<<<<

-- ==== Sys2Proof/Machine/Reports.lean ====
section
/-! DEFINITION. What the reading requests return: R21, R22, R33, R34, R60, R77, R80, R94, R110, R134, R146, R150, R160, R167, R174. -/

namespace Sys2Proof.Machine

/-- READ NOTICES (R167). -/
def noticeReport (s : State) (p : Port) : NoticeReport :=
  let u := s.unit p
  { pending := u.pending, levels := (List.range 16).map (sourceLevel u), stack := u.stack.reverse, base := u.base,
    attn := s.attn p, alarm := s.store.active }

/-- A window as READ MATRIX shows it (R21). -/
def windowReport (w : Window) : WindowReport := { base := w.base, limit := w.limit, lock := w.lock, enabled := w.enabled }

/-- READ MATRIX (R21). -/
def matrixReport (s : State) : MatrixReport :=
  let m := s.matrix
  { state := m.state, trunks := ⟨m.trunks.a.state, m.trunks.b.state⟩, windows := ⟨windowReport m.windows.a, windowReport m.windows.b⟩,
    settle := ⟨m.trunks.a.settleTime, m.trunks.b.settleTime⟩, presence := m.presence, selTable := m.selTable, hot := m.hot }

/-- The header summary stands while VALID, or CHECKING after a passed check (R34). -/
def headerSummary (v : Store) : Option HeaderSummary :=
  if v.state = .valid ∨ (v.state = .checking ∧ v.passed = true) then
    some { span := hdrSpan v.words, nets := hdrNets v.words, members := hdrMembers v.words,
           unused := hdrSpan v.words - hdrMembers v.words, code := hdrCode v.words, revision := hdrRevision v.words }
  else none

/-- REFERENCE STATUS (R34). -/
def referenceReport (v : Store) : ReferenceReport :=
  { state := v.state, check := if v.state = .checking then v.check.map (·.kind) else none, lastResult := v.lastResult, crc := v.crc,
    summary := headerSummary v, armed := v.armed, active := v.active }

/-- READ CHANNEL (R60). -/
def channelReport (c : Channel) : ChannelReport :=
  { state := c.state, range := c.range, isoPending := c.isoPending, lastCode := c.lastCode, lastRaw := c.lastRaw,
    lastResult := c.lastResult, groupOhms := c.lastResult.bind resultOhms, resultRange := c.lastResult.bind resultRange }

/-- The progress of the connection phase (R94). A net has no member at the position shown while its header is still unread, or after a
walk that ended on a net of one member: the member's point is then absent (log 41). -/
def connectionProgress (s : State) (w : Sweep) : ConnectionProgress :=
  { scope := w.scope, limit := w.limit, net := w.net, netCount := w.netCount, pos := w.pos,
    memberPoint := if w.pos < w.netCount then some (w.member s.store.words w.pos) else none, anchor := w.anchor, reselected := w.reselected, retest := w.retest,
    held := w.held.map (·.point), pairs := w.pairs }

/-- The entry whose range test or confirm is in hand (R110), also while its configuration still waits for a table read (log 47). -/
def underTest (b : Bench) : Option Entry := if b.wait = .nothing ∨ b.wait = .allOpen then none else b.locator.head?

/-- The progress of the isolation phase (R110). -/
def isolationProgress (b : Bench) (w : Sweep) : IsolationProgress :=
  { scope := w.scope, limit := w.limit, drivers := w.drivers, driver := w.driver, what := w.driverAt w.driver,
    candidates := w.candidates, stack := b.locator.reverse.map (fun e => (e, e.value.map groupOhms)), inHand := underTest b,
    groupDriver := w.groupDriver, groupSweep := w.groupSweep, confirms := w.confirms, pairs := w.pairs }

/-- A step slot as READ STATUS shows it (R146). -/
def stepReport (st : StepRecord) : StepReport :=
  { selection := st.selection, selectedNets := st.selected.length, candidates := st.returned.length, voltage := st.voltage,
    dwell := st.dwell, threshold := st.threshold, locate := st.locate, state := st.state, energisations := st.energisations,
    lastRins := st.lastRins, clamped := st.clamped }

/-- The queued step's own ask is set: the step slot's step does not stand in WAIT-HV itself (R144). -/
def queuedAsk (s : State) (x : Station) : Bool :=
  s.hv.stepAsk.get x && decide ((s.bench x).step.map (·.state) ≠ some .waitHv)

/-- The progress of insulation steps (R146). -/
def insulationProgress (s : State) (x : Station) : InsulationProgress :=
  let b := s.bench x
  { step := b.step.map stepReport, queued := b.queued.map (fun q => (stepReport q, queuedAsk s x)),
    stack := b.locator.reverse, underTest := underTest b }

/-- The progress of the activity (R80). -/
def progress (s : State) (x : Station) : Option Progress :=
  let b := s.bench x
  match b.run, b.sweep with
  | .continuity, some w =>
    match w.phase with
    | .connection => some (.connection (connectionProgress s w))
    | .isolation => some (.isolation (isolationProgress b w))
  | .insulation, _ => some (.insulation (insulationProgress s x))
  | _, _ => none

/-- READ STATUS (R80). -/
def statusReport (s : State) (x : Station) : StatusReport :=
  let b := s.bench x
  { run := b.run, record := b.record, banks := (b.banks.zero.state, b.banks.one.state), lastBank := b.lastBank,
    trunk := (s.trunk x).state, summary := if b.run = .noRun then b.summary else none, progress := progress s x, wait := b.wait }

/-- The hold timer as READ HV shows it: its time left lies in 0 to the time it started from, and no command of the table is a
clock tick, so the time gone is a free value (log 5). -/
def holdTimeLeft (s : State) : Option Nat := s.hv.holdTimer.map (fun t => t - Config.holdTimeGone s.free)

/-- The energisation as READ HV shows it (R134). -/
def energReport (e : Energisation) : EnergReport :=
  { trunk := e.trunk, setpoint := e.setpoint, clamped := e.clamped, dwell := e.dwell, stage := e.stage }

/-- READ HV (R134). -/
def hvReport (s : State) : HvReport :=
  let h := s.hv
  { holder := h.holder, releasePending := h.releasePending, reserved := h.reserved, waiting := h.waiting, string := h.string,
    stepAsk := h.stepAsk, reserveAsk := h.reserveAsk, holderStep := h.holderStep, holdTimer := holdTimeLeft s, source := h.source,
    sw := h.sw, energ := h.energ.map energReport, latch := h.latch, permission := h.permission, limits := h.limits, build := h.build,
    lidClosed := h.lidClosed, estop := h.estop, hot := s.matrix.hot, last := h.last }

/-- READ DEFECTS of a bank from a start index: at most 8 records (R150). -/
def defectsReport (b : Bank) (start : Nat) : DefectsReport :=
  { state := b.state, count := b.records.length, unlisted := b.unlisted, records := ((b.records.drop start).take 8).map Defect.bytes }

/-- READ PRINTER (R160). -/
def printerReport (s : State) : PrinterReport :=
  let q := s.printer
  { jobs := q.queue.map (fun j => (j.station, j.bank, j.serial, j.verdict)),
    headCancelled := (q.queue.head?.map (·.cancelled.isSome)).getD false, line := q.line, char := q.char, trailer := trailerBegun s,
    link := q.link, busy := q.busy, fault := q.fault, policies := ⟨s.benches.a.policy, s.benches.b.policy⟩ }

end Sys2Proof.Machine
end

>>>>

### Task:
Your answer should be the lines above from the one containing "def connectionProgress (s" through the one containing "memberPoint := if", copied exactly and with both ends kept.

### Reply to the task:
def connectionProgress (s : State) (w : Sweep) : ConnectionProgress :=
  { scope := w.scope, limit := w.limit, net := w.net, netCount := w.netCount, pos := w.pos,
    memberPoint := if w.pos < w.netCount then some (w.member s.store.words w.pos) else none, anchor := w.anchor, reselected := w.reselected, retest := w.retest,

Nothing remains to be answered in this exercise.